Threads and messages
/api/threads
Create a BYOK or KeyLM Free thread.
/api/threads
List threads for the user.
/api/threads/:threadId
Get a thread and its messages.
/api/threads/:threadId
Delete a thread.
/api/threads/:threadId/messages
Send a message, stream SSE deltas, and persist token usage.
Data Model
User
id, email, passwordHash, createdAt
ProviderKey
provider, keyCiphertext, keyMask, status, lastValidatedAt, lastUsedAt
ProviderModelCache
provider, keyId, models, fetchedAt, expiresAt
Thread
provider, model, systemPrompt, settings, status, updatedAt
Message
threadId, role, content, providerMessageId, clientRequestId, metadata.usage
AuditLog
action, provider, keyId, metadata, createdAt
PasswordResetToken
tokenHash, expiresAt, usedAt
UserDailyFreeUsage
userId, day, count
GlobalDailyFreeUsage
day, count
UX Behavior
- Users without active keys can start on KeyLM Free while quota remains.

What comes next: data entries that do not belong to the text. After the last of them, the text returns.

-- ==== Sys2Proof/Laws/State.lean ====
section
/-!
SUPPORT. The fields that each named update of the state leaves alone, field by field, true by rfl.
-/

namespace Sys2Proof.Machine

/-! `answer` changes no field but port. -/

@[simp] theorem answer_pending (s : State) (a : Address) (k : Kind) (x : Byte) (o : AnswerCode) (u v w : Byte) : (answer s a k x o u v w).pending = s.pending := by simp only [answer]
@[simp] theorem answer_draws (s : State) (a : Address) (k : Kind) (x : Byte) (o : AnswerCode) (u v w : Byte) : (answer s a k x o u v w).draws = s.draws := by simp only [answer]
@[simp] theorem answer_clock (s : State) (a : Address) (k : Kind) (x : Byte) (o : AnswerCode) (u v w : Byte) : (answer s a k x o u v w).clock = s.clock := by simp only [answer]
@[simp] theorem answer_lines (s : State) (a : Address) (k : Kind) (x : Byte) (o : AnswerCode) (u v w : Byte) : (answer s a k x o u v w).lines = s.lines := by simp only [answer]
@[simp] theorem answer_door (s : State) (a : Address) (k : Kind) (x : Byte) (o : AnswerCode) (u v w : Byte) : (answer s a k x o u v w).door = s.door := by simp only [answer]
@[simp] theorem answer_parkSwitch (s : State) (a : Address) (k : Kind) (x : Byte) (o : AnswerCode) (u v w : Byte) : (answer s a k x o u v w).parkSwitch = s.parkSwitch := by simp only [answer]
@[simp] theorem answer_doorOpenMoving (s : State) (a : Address) (k : Kind) (x : Byte) (o : AnswerCode) (u v w : Byte) : (answer s a k x o u v w).doorOpenMoving = s.doorOpenMoving := by simp only [answer]
@[simp] theorem answer_pedal (s : State) (a : Address) (k : Kind) (x : Byte) (o : AnswerCode) (u v w : Byte) : (answer s a k x o u v w).pedal = s.pedal := by simp only [answer]
@[simp] theorem answer_roster (s : State) (a : Address) (k : Kind) (x : Byte) (o : AnswerCode) (u v w : Byte) : (answer s a k x o u v w).roster = s.roster := by simp only [answer]
@[simp] theorem answer_table (s : State) (a : Address) (k : Kind) (x : Byte) (o : AnswerCode) (u v w : Byte) : (answer s a k x o u v w).table = s.table := by simp only [answer]
@[simp] theorem answer_override (s : State) (a : Address) (k : Kind) (x : Byte) (o : AnswerCode) (u v w : Byte) : (answer s a k x o u v w).override = s.override := by simp only [answer]
@[simp] theorem answer_alloc (s : State) (a : Address) (k : Kind) (x : Byte) (o : AnswerCode) (u v w : Byte) : (answer s a k x o u v w).alloc = s.alloc := by simp only [answer]
@[simp] theorem answer_wheel (s : State) (a : Address) (k : Kind) (x : Byte) (o : AnswerCode) (u v w : Byte) : (answer s a k x o u v w).wheel = s.wheel := by simp only [answer]
@[simp] theorem answer_vref (s : State) (a : Address) (k : Kind) (x : Byte) (o : AnswerCode) (u v w : Byte) : (answer s a k x o u v w).vref = s.vref := by simp only [answer]
@[simp] theorem answer_slip (s : State) (a : Address) (k : Kind) (x : Byte) (o : AnswerCode) (u v w : Byte) : (answer s a k x o u v w).slip = s.slip := by simp only [answer]
@[simp] theorem answer_sampling (s : State) (a : Address) (k : Kind) (x : Byte) (o : AnswerCode) (u v w : Byte) : (answer s a k x o u v w).sampling = s.sampling := by simp only [answer]
@[simp] theorem answer_valve (s : State) (a : Address) (k : Kind) (x : Byte) (o : AnswerCode) (u v w : Byte) : (answer s a k x o u v w).valve = s.valve := by simp only [answer]
@[simp] theorem answer_park (s : State) (a : Address) (k : Kind) (x : Byte) (o : AnswerCode) (u v w : Byte) : (answer s a k x o u v w).park = s.park := by simp only [answer]
@[simp] theorem answer_exercise (s : State) (a : Address) (k : Kind) (x : Byte) (o : AnswerCode) (u v w : Byte) : (answer s a k x o u v w).exercise = s.exercise := by simp only [answer]
@[simp] theorem answer_circuit (s : State) (a : Address) (k : Kind) (x : Byte) (o : AnswerCode) (u v w : Byte) : (answer s a k x o u v w).circuit = s.circuit := by simp only [answer]
@[simp] theorem answer_pedalRun (s : State) (a : Address) (k : Kind) (x : Byte) (o : AnswerCode) (u v w : Byte) : (answer s a k x o u v w).pedalRun = s.pedalRun := by simp only [answer]
@[simp] theorem answer_trip (s : State) (a : Address) (k : Kind) (x : Byte) (o : AnswerCode) (u v w : Byte) : (answer s a k x o u v w).trip = s.trip := by simp only [answer]
@[simp] theorem answer_coord (s : State) (a : Address) (k : Kind) (x : Byte) (o : AnswerCode) (u v w : Byte) : (answer s a k x o u v w).coord = s.coord := by simp only [answer]
@[simp] theorem answer_excerpt (s : State) (a : Address) (k : Kind) (x : Byte) (o : AnswerCode) (u v w : Byte) : (answer s a k x o u v w).excerpt = s.excerpt := by simp only [answer]
@[simp] theorem answer_status (s : State) (a : Address) (k : Kind) (x : Byte) (o : AnswerCode) (u v w : Byte) : (answer s a k x o u v w).status = s.status := by simp only [answer]
@[simp] theorem answer_settings (s : State) (a : Address) (k : Kind) (x : Byte) (o : AnswerCode) (u v w : Byte) : (answer s a k x o u v w).settings = s.settings := by simp only [answer]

- Model dropdown appears only after a provider key is active.
- Model lists are cached for 24 hours and can be refreshed manually.

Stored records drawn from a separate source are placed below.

/-! `postSlot4` changes no field but table, park, coord. -/

@[simp] theorem postSlot4_pending (s : State) : (postSlot4 s).pending = s.pending := by
  simp [postSlot4]
@[simp] theorem postSlot4_draws (s : State) : (postSlot4 s).draws = s.draws := by
  simp [postSlot4]
@[simp] theorem postSlot4_clock (s : State) : (postSlot4 s).clock = s.clock := by
  simp [postSlot4]
@[simp] theorem postSlot4_lines (s : State) : (postSlot4 s).lines = s.lines := by
  simp [postSlot4]
@[simp] theorem postSlot4_door (s : State) : (postSlot4 s).door = s.door := by
  simp [postSlot4]
@[simp] theorem postSlot4_parkSwitch (s : State) : (postSlot4 s).parkSwitch = s.parkSwitch := by
  simp [postSlot4]
@[simp] theorem postSlot4_doorOpenMoving (s : State) : (postSlot4 s).doorOpenMoving = s.doorOpenMoving := by
  simp [postSlot4]
@[simp] theorem postSlot4_pedal (s : State) : (postSlot4 s).pedal = s.pedal := by
  simp [postSlot4]
@[simp] theorem postSlot4_roster (s : State) : (postSlot4 s).roster = s.roster := by
  simp [postSlot4]
@[simp] theorem postSlot4_port (s : State) : (postSlot4 s).port = s.port := by
  simp [postSlot4]
@[simp] theorem postSlot4_override (s : State) : (postSlot4 s).override = s.override := by
  simp [postSlot4]
@[simp] theorem postSlot4_alloc (s : State) : (postSlot4 s).alloc = s.alloc := by
  simp [postSlot4]
@[simp] theorem postSlot4_wheel (s : State) : (postSlot4 s).wheel = s.wheel := by
  simp [postSlot4]
@[simp] theorem postSlot4_vref (s : State) : (postSlot4 s).vref = s.vref := by
  simp [postSlot4]
@[simp] theorem postSlot4_slip (s : State) : (postSlot4 s).slip = s.slip := by
  simp [postSlot4]
@[simp] theorem postSlot4_sampling (s : State) : (postSlot4 s).sampling = s.sampling := by
  simp [postSlot4]
@[simp] theorem postSlot4_valve (s : State) : (postSlot4 s).valve = s.valve := by
  simp [postSlot4]
@[simp] theorem postSlot4_exercise (s : State) : (postSlot4 s).exercise = s.exercise := by
  simp [postSlot4]
@[simp] theorem postSlot4_circuit (s : State) : (postSlot4 s).circuit = s.circuit := by
  simp [postSlot4]
@[simp] theorem postSlot4_pedalRun (s : State) : (postSlot4 s).pedalRun = s.pedalRun := by
  simp [postSlot4]
@[simp] theorem postSlot4_trip (s : State) : (postSlot4 s).trip = s.trip := by
  simp [postSlot4]
@[simp] theorem postSlot4_excerpt (s : State) : (postSlot4 s).excerpt = s.excerpt := by
  simp [postSlot4]
@[simp] theorem postSlot4_status (s : State) : (postSlot4 s).status = s.status := by
  simp [postSlot4]
@[simp] theorem postSlot4_settings (s : State) : (postSlot4 s).settings = s.settings := by
  simp [postSlot4]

- Threads are locked to the provider and model chosen at creation, including Groq free threads.
- After 5 free requests, the UI shows a persistent reminder to connect a personal key for better output.
- Streaming responses show deltas in real time with stop support.
- Each assistant reply shows prompt, output, and total token usage when available.
Security
- Provider keys are encrypted at rest and never returned in plaintext.
- The shared Groq key stays server-side and is never exposed to clients.
- Passwords are hashed with bcrypt and sessions are signed server-side.
- Rate limiting protects chat streaming and password reset requests.
- Audit logs track key lifecycle events for traceability.
- Model and thread access is scoped to the authenticated user.
Edge Cases
- A key that was valid can be revoked later; validation endpoints update status.
- If a model refresh fails, cached models are served with a stale flag.
- Duplicate message requests are deduped via clientRequestId.
- Free quota resets at 00:00 UTC for both the user bucket and the global pool.
- Rate limits return retryable errors with 429 responses.
Testing
- Unit: provider adapters, crypto helpers, and validation schemas.
- Integration: key validation, free quota reservation, model caching, and thread persistence.
- E2E: use KeyLM Free, exhaust quota, connect a key, stream chat, and save history.
- Security: verify secrets never leak to logs or responses.
Roadmap
- Tool calling and structured output support.
- Vision attachments with capability gating.
- Usage analytics and per-model cost reporting.
- Team workspaces with shared key vaults.